-- ==== Sys2Proof/Laws/PerInstr.lean ====
section
/-! SUPPORT. A fact about every command as syntax, one lemma per constructor: its words carry the opcode of its row and are as
many as that opcode says (`30_encoding.md` R85, R90). -/

namespace Sys2Proof.Laws.Opcode

open Sys2Proof

/-- The opcode of each row of the opcode table (R85). -/
def rowOpcode : Instr → Byte
  | .construct _ => 0x01
  | .constructDefault => 0x02
  | .initializeCmd => 0x03
  | .configurePins _ _ => 0x04
  | .applyBaud _ _ => 0x05
  | .setClock _ _ => 0x06
  | .setBitOrder _ _ => 0x07
  | .setStopBits _ _ => 0x08
  | .setParity _ _ => 0x09
  | .setCharLen _ _ => 0x0A
  | .setSync _ _ => 0x0B
  | .setOversample _ _ => 0x0C
  | .setRxeie _ _ => 0x0D
  | .setBrkie _ _ => 0x0E
  | .enable _ => 0x0F
  | .disable _ => 0x10
  | .sendByte _ _ => 0x11
  | .sendString _ _ => 0x12
  | .clearFlags _ => 0x13

/-- The words of a command carry its row's opcode, and are exactly one command. -/
def Statement (i : Instr) : Prop :=
  ∃ w0 ext, encode i = w0 :: ext ∧ opcodeOf w0 = rowOpcode i ∧ isOneCommand (encode i) = true

/-- Words that begin with an opcode are one command when they are as many as it says. -/
theorem isOneCommand_of_opcode {w0 : Word} {ext : List Word} {op : Byte} (h : opcodeOf w0 = op)
    (hl : ext.length + 1 = match op.toNat with
      | 0x01 => 3
      | 0x04 => 3
      | 0x12 => 2
      | _ => 1) : isOneCommand (w0 :: ext) = true := by
  simp only [isOneCommand, commandLength, h, decide_eq_true_eq]
  exact hl

theorem construct (d : Descriptor) : Statement (.construct d) :=
  ⟨_, _, rfl, (formatFC_fields d).1, isOneCommand_of_opcode (formatFC_fields d).1 rfl⟩

theorem constructDefault : Statement .constructDefault :=
  ⟨_, _, rfl, (formatF0_fields 0x02 _ _).1, isOneCommand_of_opcode (formatF0_fields 0x02 _ _).1 rfl⟩

theorem initializeCmd : Statement .initializeCmd :=
  ⟨_, _, rfl, (formatF0_fields 0x03 _ _).1, isOneCommand_of_opcode (formatF0_fields 0x03 _ _).1 rfl⟩

theorem configurePins (port : Addr) (mask : Byte) : Statement (.configurePins port mask) :=
  ⟨_, _, rfl, (formatF0_fields 0x04 _ _).1, isOneCommand_of_opcode (formatF0_fields 0x04 _ _).1 rfl⟩

theorem applyBaud (inst : Inst) (index : Byte) : Statement (.applyBaud inst index) :=
  ⟨_, _, rfl, (formatF0_fields 0x05 _ _).1, isOneCommand_of_opcode (formatF0_fields 0x05 _ _).1 rfl⟩

theorem setClock (inst : Inst) (code : Byte) : Statement (.setClock inst code) :=
  ⟨_, _, rfl, (formatF0_fields 0x06 _ _).1, isOneCommand_of_opcode (formatF0_fields 0x06 _ _).1 rfl⟩

theorem setBitOrder (inst : Inst) (v : Bool) : Statement (.setBitOrder inst v) :=
  ⟨_, _, rfl, (formatF0_fields 0x07 _ _).1, isOneCommand_of_opcode (formatF0_fields 0x07 _ _).1 rfl⟩

theorem setStopBits (inst : Inst) (v : Bool) : Statement (.setStopBits inst v) :=
  ⟨_, _, rfl, (formatF0_fields 0x08 _ _).1, isOneCommand_of_opcode (formatF0_fields 0x08 _ _).1 rfl⟩

theorem setParity (inst : Inst) (v : Bool) : Statement (.setParity inst v) :=
  ⟨_, _, rfl, (formatF0_fields 0x09 _ _).1, isOneCommand_of_opcode (formatF0_fields 0x09 _ _).1 rfl⟩

theorem setCharLen (inst : Inst) (v : Bool) : Statement (.setCharLen inst v) :=
  ⟨_, _, rfl, (formatF0_fields 0x0A _ _).1, isOneCommand_of_opcode (formatF0_fields 0x0A _ _).1 rfl⟩

theorem setSync (inst : Inst) (v : Bool) : Statement (.setSync inst v) :=
  ⟨_, _, rfl, (formatF0_fields 0x0B _ _).1, isOneCommand_of_opcode (formatF0_fields 0x0B _ _).1 rfl⟩

theorem setOversample (inst : Inst) (v : Bool) : Statement (.setOversample inst v) :=
  ⟨_, _, rfl, (formatF0_fields 0x0C _ _).1, isOneCommand_of_opcode (formatF0_fields 0x0C _ _).1 rfl⟩

theorem setRxeie (inst : Inst) (v : Bool) : Statement (.setRxeie inst v) :=
  ⟨_, _, rfl, (formatF0_fields 0x0D _ _).1, isOneCommand_of_opcode (formatF0_fields 0x0D _ _).1 rfl⟩

theorem setBrkie (inst : Inst) (v : Bool) : Statement (.setBrkie inst v) :=
  ⟨_, _, rfl, (formatF0_fields 0x0E _ _).1, isOneCommand_of_opcode (formatF0_fields 0x0E _ _).1 rfl⟩

theorem enable (inst : Inst) : Statement (.enable inst) :=
  ⟨_, _, rfl, (formatF0_fields 0x0F _ _).1, isOneCommand_of_opcode (formatF0_fields 0x0F _ _).1 rfl⟩

theorem disable (inst : Inst) : Statement (.disable inst) :=
  ⟨_, _, rfl, (formatF0_fields 0x10 _ _).1, isOneCommand_of_opcode (formatF0_fields 0x10 _ _).1 rfl⟩

theorem sendByte (inst : Inst) (byte : Byte) : Statement (.sendByte inst byte) :=
  ⟨_, _, rfl, (formatF0_fields 0x11 _ _).1, isOneCommand_of_opcode (formatF0_fields 0x11 _ _).1 rfl⟩

theorem sendString (inst : Inst) (ptr : Addr) : Statement (.sendString inst ptr) :=
  ⟨_, _, rfl, (formatF0_fields 0x12 _ _).1, isOneCommand_of_opcode (formatF0_fields 0x12 _ _).1 rfl⟩

theorem clearFlags (inst : Inst) : Statement (.clearFlags inst) :=
  ⟨_, _, rfl, (formatF0_fields 0x13 _ _).1, isOneCommand_of_opcode (formatF0_fields 0x13 _ _).1 rfl⟩

end Sys2Proof.Laws.Opcode
end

■ What is being asked ■
Give back, exactly and with nothing added, the lines from the line containing "0x10 _ _).1 rfl⟩" through the final line of the records above, both of them included.

■ Task answer ■
  ⟨_, _, rfl, (formatF0_fields 0x10 _ _).1, isOneCommand_of_opcode (formatF0_fields 0x10 _ _).1 rfl⟩

theorem sendByte (inst : Inst) (byte : Byte) : Statement (.sendByte inst byte) :=
  ⟨_, _, rfl, (formatF0_fields 0x11 _ _).1, isOneCommand_of_opcode (formatF0_fields 0x11 _ _).1 rfl⟩

theorem sendString (inst : Inst) (ptr : Addr) : Statement (.sendString inst ptr) :=
  ⟨_, _, rfl, (formatF0_fields 0x12 _ _).1, isOneCommand_of_opcode (formatF0_fields 0x12 _ _).1 rfl⟩

theorem clearFlags (inst : Inst) : Statement (.clearFlags inst) :=
  ⟨_, _, rfl, (formatF0_fields 0x13 _ _).1, isOneCommand_of_opcode (formatF0_fields 0x13 _ _).1 rfl⟩

end Sys2Proof.Laws.Opcode
end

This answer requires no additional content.